The present invention is based on the filter method of hardware, compare, improved the speed of handling the HTTP message with existing method based on software.
As shown in Figure 2, be the theory diagram of url filtering of the present invention system, comprisescanning element 01,recognition unit 02,regular unit 03, matchingunit 04,internal storage location 05;
Scanningelement 01 is used to scan the message of receiving, and sends tomessage recognition unit 02, perhaps scans the URL information in the HTTP message, and above-mentioned URL information is sent to matchingunit 04; And the matching result that returns of the recognition result that returns according torecognition unit 02 and matchingunit 04, the message that clearance/filtration is received;
Recognition unit 02 is used to discern whether the message of receiving is the HTTP message, and recognition result is sent to scanningelement 01;
Rule unit 03 is used for according to user-defined URL list, the discernible URL rule file of generation system, and above-mentioned URL rule file is loaded intointernal storage location 05; And be used for the self-defining URL list of judges and whether change; And when above-mentioned user-defined URL changes; According to the user-defined URL list after changing, the discernible URL rule file of the system that regenerates is loaded into newly-generated URL rule file in theinternal storage location 05; And after loading completion, the notice matching unit uses new URL rule file to carry out the URL information matches;
Matchingunit 04; URL information in the URL information that is used for receiving and the URL rule file ofinternal storage location 05 is mated; And matching result sent to scanningelement 01; Perhaps when receiving the notice ofregular unit 03, use the URL rule file of new loading in theinternal storage location 05 to carry out the URL information matches, and old URL rule file in the deletioninternal storage location 05.

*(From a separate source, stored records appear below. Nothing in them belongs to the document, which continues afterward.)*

-- ==== Sys2Proof/Machine/Registers.lean ====
section
/-! DEFINITION. The register map of the AK20, transcribed from the register tables of the manual: every register's
name, its place in the register space (R15, R88 and the chapters' register sections), whether it is marked runtime
(R4), and its fields with access code (R6), reset value and Keep class (R11). Field bits and values are the tables'. -/

namespace Sys2Proof

/-- The registers of the manual, by the names it prints (an instance letter stands where the manual has one). -/
inductive RegName where
  | ENG_STAT
  | ENG_ROWS_CNT
  | ENG_LOAD_STALL_CNT
  | ENG_STARVE_CNT
  | ENG_HAZARD_CNT
  | ENG_ERR_CNT
  | ENG_LAST_FAULT
  | CLU_CORE_MAP
  | CLU_CORE_RETIRED
  | CLU_SWAP_CTRL
  | CLU_SWAP_STAT
  | CORE_STAT
  | CORE_CTRL
  | CORE_PREEMPT_CTRL
  | CORE_PREEMPT_STAT
  | CORE_DISPATCH_SEQ
  | CORE_FAULT_STAT
  | CORE_FAULT_SEQ
  | CORE_NDET_CNT
  | CORE_ERR_CNT
  | CORE_THREAD_n_PC
  | CORE_THREAD_n_CTRL
  | CORE_THREAD_n_T_m
  | CORE_QUEUE_q_DONE
  | CORE_QUEUE_q_STAT
  | CORE_QUEUE_q_CNT
  | CORE_QUEUE_q_STOP
  | CORE_PCMAP_m
  | CORE_PCMAP_INFO
  | CORE_PCMAP_DONE
  | CORE_ATTN_REC
  | CORE_ATTN_BLOCKS_CNT
  | CORE_ATTN_STARVE_CNT
  | CORE_NUM_CTRL
  | CORE_SR_SEED
  | CORE_NUM_CNT
  | CORE_NUM_LAST
  | CORE_SPEC_k_CTRL
  | CORE_SPEC_k_LO
  | CORE_SPEC_k_HI
  | CORE_SPEC_k_STAT
  | CORE_SPEC_k_BIN_n
  | HBM_STAT
  | HBM_CAPACITY
  | HBM_MAPOUT_CTRL
  | HBM_MAPOUT_STAT
  | HBM_MAPOUT_LIST_n
  | HBM_SCRUB_CTRL
  | HBM_STACK_s_STAT
  | HBM_PC_n_ERR
  | MSC_CTRL
  | MSC_STAT
  | MSC_HIT_CNT
  | MSC_MISS_CNT
  | MSC_DROP_CNT
  | MSC_ERR_CNT
  | GAS_CTRL
  | GAS_EPOCH
  | GAS_REGION_FENCE
  | GAS_REPLY_STAT
  | GAS_REPLY_PURGE
  | GAS_ISSUED_CNT
  | GAS_SERVED_CNT
  | GAS_ERR_CNT
  | GAS_QUERY_CTRL
  | GAS_UNSETTLED_STAT
  | GAS_UNSETTLED_n_TAG
  | GAS_UNSETTLED_n_EPOCH
  | GAS_UNSETTLED_n_SEQ
  | GAS_UNSETTLED_n_ADDR
  | GAS_UNSETTLED_n_VALUE
  | GAS_UNSETTLED_n_TIME
  | GAS_REGION_n_BASE
  | GAS_REGION_n_LIMIT
  | GAS_REGION_n_ATTR
  | XFB_COORD
  | XFB_DIMS
  | XFB_ANCHOR
  | XFB_COORD_OVERRIDE
  | XFB_PART_b
  | XFB_TABLE_CTRL
  | XFB_TABLE_STAT
  | XFB_VC_WEIGHT
  | XFB_ECN_CTRL
  | XFB_RATE_CTRL
  | XFB_HOLD
  | XFB_CIRCUIT_STAT
  | XFB_RATE_STAT
  | XFB_DROP_CNT
  | XFB_ROUTE_b_d_h
  | XFB_FACE_f_STAT
  | XFB_FACE_f_TX_CNT
  | XFB_FACE_f_RX_CNT
  | XFB_FACE_f_CE_CNT
  | XFB_EXC_b_n
  | XFB_TRANSIT_n_PATH
  | XFB_TRANSIT_n_CTRL
  | XFB_TRANSIT_n_STAT
  | XFB_TRANSIT_n_CNT
  | OPT_FACE_STAT
  | OPT_SPARE_POLICY
  | OPT_PORT_n_STAT
  | OPT_PORT_n_CTRL
  | OPT_PORT_n_POWER
  | OPT_PORT_n_GRP_CNT
  | OPT_PORT_n_CORR_CNT
  | OPT_PORT_n_FEC_CNT
  | OPT_PORT_n_MAP_k
  | OPT_PORT_n_CH_c_LASER
  | OPT_PORT_n_CH_c_MON
  | COL_CTRL
  | COL_ERR_CNT
  | COL_GROUP_n_CFG
  | COL_GROUP_n_BOX
  | COL_GROUP_n_LIST
  | COL_GROUP_n_ROLE
  | COL_GROUP_n_RXBUF
  | COL_GROUP_n_DONE
  | COL_GROUP_n_STAT
  | COL_GROUP_n_CTRL
  | CORE_COLL_REC
  | SYN_CORE_FAULT
  | SYN_CORE_STAT
  | SYN_UPDATE_CNT
  | SYN_CNT_n
  | SYN_CNT_n_ADD
  | SYN_FLOOR_n
  | SYN_CHRONO
  | SYN_TIME_CTRL
  | SYN_TIME_STAT
  | SYN_MERIDIAN_TICK
  | SYN_MERIDIAN_CTRL
  | SYN_MERIDIAN_DONE
  | SYN_BARRIER_n
  | DLK_PKG_LEVEL
  | DLK_DIE_k_INV
  | DLK_LINK_n_STAT
  | DLK_LINK_n_CTRL
  | DLK_LINK_n_ERR
  | DLK_LINK_n_FRAMES
  | HLK_STAT
  | HLK_CTRL
  | HLK_WINDOW_BASE
  | HLK_WINDOW_SIZE
  | HLK_COMP_ID
  | HLK_DIR_STAT
  | HLK_TX_CNT
  | HLK_RX_CNT
  | HLK_ERR_CNT
  | INT_CFG
  | INT_PEND_SET_k
  | INT_PEND_CLR_k
  | INT_MASK_SET_k
  | INT_MASK_CLR_k
  | INT_TGT_t_THRESH
  | INT_TGT_t_CLAIM
  | INT_TGT_t_EOI
  | INT_TGT_t_STAT
  | INT_SRC_n_CFG
  | BOOT_STAT
  | BOOT_CTRL
  | BOOT_DIE_RESET
  | BOOT_STRAP
  | BOOT_START_CNT
  | BOOT_LAST_START
  | BOOT_FW_STAT
  | BOOT_FW_CTRL
  | BOOT_FW_VER_s
  | BOOT_ALMANAC_SEQ
  | BOOT_WATCHDOG
  | BOOT_REFUSED
  | EPH_STAT
  | EPH_JOURNAL_SEQ
  | EPH_AREA
  | EPH_ERR_CNT
  | EPH_CTRL
  | SEC_STAT
  | SEC_FLOOR
  | SEC_ALM_FLOOR
  | SEC_ATTEST_CTRL
  | SEC_ATTEST_STAT
  | SEC_NONCE_k
  | SEC_ID_KEYID_k
  | SEC_REPORT_n
  | DBG_STAT
  | DBG_CTRL
  | DBG_CHALLENGE_k
  | DBG_MCORE_m_CTRL
  | DBG_MCORE_m_TRACE
  | DBG_TOKEN_n
  | PWR_STAT
  | PWR_CTRL
  | PWR_INPUT
  | PWR_ENERGY_CNT
  | PWR_EVENT_CNT
  | CLK_STAT
  | CLK_DROOP_CTRL
  | CLK_ISLAND_n_CTRL
  | CLK_ISLAND_n_STAT
  | THM_STAT
  | THM_CTRL
  | THM_EVENT_CNT
  | THM_DIE_k_STAT
  | THM_DIE_k_DISCARD
  | LOG_CTRL
  | LOG_HBM_BASE
  | LOG_STAT
  | LOG_HEAD
  | LOG_HBM_COPIED
  | LOG_DROPPED
  | LOG_RING_n
  | SAFE_CTRL
  | SAFE_AGG_STAT
  | SAFE_ACCUSE
  | SAFE_OCCULT_CTRL
  | SAFE_HEALTH_CTRL
  | SAFE_MON_STAT
  | SAFE_AVAIL
  | SAFE_LS_CTRL
  | SAFE_LS_STAT
  | SAFE_FL_CTRL
  | SAFE_FL_STAT
  | SAFE_PLATE_CTRL
  | SAFE_PLATE_ADDR
  | SAFE_PLATE_LEN
  | SAFE_PLATE_STAT
  | SAFE_PLATE_REC_n
  | SAFE_PLATE_DIGEST_k
  | SAFE_HEALTH_u
  | SAFE_CORE_DIGEST
  | SAFE_CORE_MARK
  deriving DecidableEq, Repr, Inhabited

/-- R6: the access codes. -/
inductive Access where
  | ro | rw | wo | w1s | w1c | rc
  deriving DecidableEq, Repr

/-- R11: the heaviest event through which a field keeps its value. -/
inductive Keep where
  | none | p | w | e
  deriving DecidableEq, Repr

/-- One row of a register's table. -/
structure Field where
  hi : Nat
  lo : Nat
  access : Access
  reset : Nat
  keep : Keep
  deriving DecidableEq, Repr

/-- The register blocks of R15, R88 and the register sections (one per kind of unit). -/
inductive Block where
  | engine | cluster | core | xdie | sdie | pdie | gas | hlk | intc | boot | sec | pwr | log
  deriving DecidableEq, Repr

/-- Where a register stands: its block, its offset from the block's or window's base, and the stride, count and
first number of each instance letter. -/
structure Place where
  block : Block
  base : Nat
  dims : List (Nat × Nat × Nat)
  deriving DecidableEq, Repr

/-- A register's table and place. -/
structure RegInfo where
  runtime : Bool
  place : Place
  fields : List Field
  deriving DecidableEq, Repr

/-- A field by name: the register it stands in and its bits. -/
structure Fld where
  reg : RegName
  hi : Nat
  lo : Nat
  deriving DecidableEq, Repr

As shown in Figure 3; Be gateway theory diagram of the present invention, comprise url filtering system shown in Figure 2, the url filtering system comprisesscanning element 01,recognition unit 02,regular unit 03, matchingunit 04,internal storage location 05; Each Elementary Function is no longer repeated referring to above-mentioned description to Fig. 2 here.
Above-mentioned explanation illustrates and has described the preferred embodiments of the present invention; But as previously mentioned; Be to be understood that the present invention is not limited to the form that this paper discloses, should do not regard eliminating as, and can be used for various other combinations, modification and environment other embodiment; And can in invention contemplated scope described herein, change through the technology or the knowledge of above-mentioned instruction or association area.And change that those skilled in the art carried out and variation do not break away from the spirit and scope of the present invention, then all should be in the protection range of accompanying claims of the present invention.